A British witchcraft shop that sells magical wands has announced that it will not sell wands to Harry Potter fans, because they are for real magical practitioners and not fantasy enthusiasts. The owner of the shop, Richard Carter, creates each wand by hand and makes little money on them because he wants them to be available to spiritual seekers.

But Richard says he only wants to attract true believers in magic and can detect Hogwarts fans wanting his wands for their collections of memorabilia by their aura. He said: "JK Rowling has obviously done her research but Harry Potter is for children. It has done nothing for business.

"You wouldn't believe how many real witches and wizards there are knocking about. You would be amazed. They know they can come here in reveal themselves without people thinking they're mental.

"I don't have customers who have been Harry Potterfied.
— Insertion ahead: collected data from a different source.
-- ==== Sys2Proof/Machine/Integrity.lean ====
section
/-! DEFINITION. The commands of integrity supervision (R444 to R463). -/

namespace Sys2Proof.Machine

/-- SCRUB: a scrubber reads the next word of its array; in a domain that is off its pass waits at address 0 (R447). -/
def execScrub (arr : Nat) (s : State) : Out :=
  .next (if 10 ≤ arr then s
    else if s.domDown (arrDomain arr) then (s.put R.INT_ARR_POS 0 arr).put H.SCR_T0 s.now arr
    else s.scrubStep arr)

/-- CONVERTER_CALIBRATION: offset in LSB and gain in ppm as the references give them; stale where no usable instant came
for 100 ms (R450). -/
def execConverterCalibration (ch : Nat) (ofs gain : Int) (stale : Bool) (s : State) : Out :=
  .next (if 48 ≤ ch ∨ s.domDown 10 then s
    else if stale then (s.put R.TEL_FLAGS_ADC_CAL 1).report 0x1D ch 0xFFFF 0
    else s.convCal ch ofs gain)

/-- TELEMETRY_MEASUREMENT (R452, R453). -/
def execTelemetryMeasurement (temps rails eyeH eyeV : List Nat) (s : State) : Out :=
  .next (if s.domDown 2 then s else s.telMeasure temps rails eyeH eyeV)

/-- CLOCK_LOSS (R454): a loss while an injection already shows it lost (R458) only stops the clock. -/
def execClockLoss (src : Nat) (s : State) : Out :=
  .next (if 6 ≤ src ∨ s.clkStopped src then s else s.clkStop src)

/-- CLOCK_RESTORED: the loss ends, and the domains the clock drives are reset (R471). -/
def execClockRestored (src : Nat) (s : State) : Out :=
  .next (if 6 ≤ src ∨ !bit (s.get H.CLK_LOST) src then s else (s.clkStart src).clkResets src)

/-- INJECTION: an armed slot applies its next occurrence (R457, R458). -/
def execInjection (slot : Nat) (s : State) : Out :=
  .next (match s.injs.find? fun (x : InjSlot) => x.slot == slot with
    | some x =>
      if x.count = 0 ∨ !s.injOpen ∨ x.start = 0 ∨ s.get R.HIF_CYCLE < x.start then s else s.injOnce x (s.get R.HIF_CYCLE)
    | none => s)

/-- INJ_ARM: DONE at the boundary of the first occurrence (R457, R460). -/
def execInjArm (mb : Nat) (s : State) : Out :=
  .next (s.request mb 0x0B00 36 fun s =>
    let x := s.injPars mb
    let r := s.injRefuse mb x
    if r ≠ 0 then s.fail mb r
    else
      let s := s.when (s.injSafety x.det x.inst) fun s => s.safetyUse mb
      let s : State := { s with injs := s.injs.filter (fun (y : InjSlot) => y.slot != x.slot) ++ [x] }
      let s := (s.put R.INT_INJ_STAT_STATE 1 x.slot).put R.INT_INJ_STAT_DET x.det x.slot
      ((s.put R.INT_INJ_STAT_INST x.inst x.slot).put R.INT_INJ_FIRED 0 x.slot).wait mb 0x0B00 x.slot)

/-- INJ_DISARM: at the next boundary (R460). -/
def execInjDisarm (mb : Nat) (s : State) : Out :=
  .next (s.request mb 0x0B01 4 fun s =>
    let k := s.par mb 0 4
    if 8 ≤ k ∧ k ≠ 0xFFFF then s.fail mb 0x0003 else s.wait mb 0x0B01 k)

/-- EVLOG_READ: entries from a sequence number up, those no longer held omitted (R456, R460). -/
def execEvlogRead (mb : Nat) (s : State) : Out :=
  .next (s.request mb 0x0B02 8 fun s =>
    let first := s.par mb 0 4
    let n := clampN 1 127 (s.par mb 4 4)
    let l := s.evlog.reverse.filter fun (e : EvEntry) => decide ((e.seq + 2 ^ 32 - first) % 2 ^ 32 < n)
    s.done mb (l.flatMap EvEntry.bytes))

/-- TEL_CONFIG: the thresholds stand from the next measurement (R460). -/
def execTelConfig (mb : Nat) (s : State) : Out := .next (s.request mb 0x0B03 12 fun s => s.wait mb 0x0B03 0)

/-- MGMT_LOCKSTEP_MISMATCH (R429, R472). -/
def execMgmtLockstepMismatch (s : State) : Out := .next (if s.domDown 2 then s else s.lockstepFail false)

end Sys2Proof.Machine
end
If I had someone come in wanting a wand just because they liked Harry Potter I would not sell them one, not matter how much money they were offering.

"I can tell what people are like when they walk in by their aura." He would also spot dark wizards and witches the same way and will not sell wands to those wanting to hex other people or perform curses.

Former textile worker Mr Carter, opened the shop in April with partner and fellow spiritualist Jackie Restall, 43. He claims he does not make a penny out the wants, costing £15 to £25, which he uses to spread the spiritual message.

While I sympathize with Carter to the extent that people who conflate Harry Potter with real magick are pretty annoying, it seems to me that there are a number of other ways he could go about this which would work out better in the long run and spare him a lot of bad press.


First off, I would be very interested to see if Richard really can detect auras as he claims in some sort of double-blind setting. I'm not saying that I think it's impossible, but rather that it's easy to get wrong. I can generally sense people who are real magical practitioners, but I don't know that I would be a total jerk to somebody based on just that impression.

Second, there are much easier ways to deal with this. Find a source for pretty wands that you can buy from a wholesaler and sell at a huge mark-up. Then give them descriptions that sound impressive but are obviously fake - like "Core Enchantment - Hippogriff Feather." There was a wand-maker here in the Twin Cities who did that and sold the wands at pagan festivals. Real magicians wouldn't touch them because even though they were well-made, they were clearly Harry Potter bullshit.

In business, this is called "price discrimination." You sell massively over-hyped Harry Potter wands to the folks who want those, and real ones for less money to actual practitioners. And it's the hype that does it. Any practitioner will know that a wand with fantasy components can't be real, and the Potter fans will shell out for them in a heartbeat. Everybody comes out ahead, including Carter's bottom line.

Third, if you really want to spread your spiritual message, you could always perform a general spell on every wand that will bring magical forces into the life of whoever wields it, granting them awareness of said forces and bringing them to the path of magical practice. Sure, such a spell might totally mess up the lives of Potter fans who buy the wands, but the few for whom it worked would be totally new practitioners who might never have come to the path any other way.

Now that's what I would call evangelizing.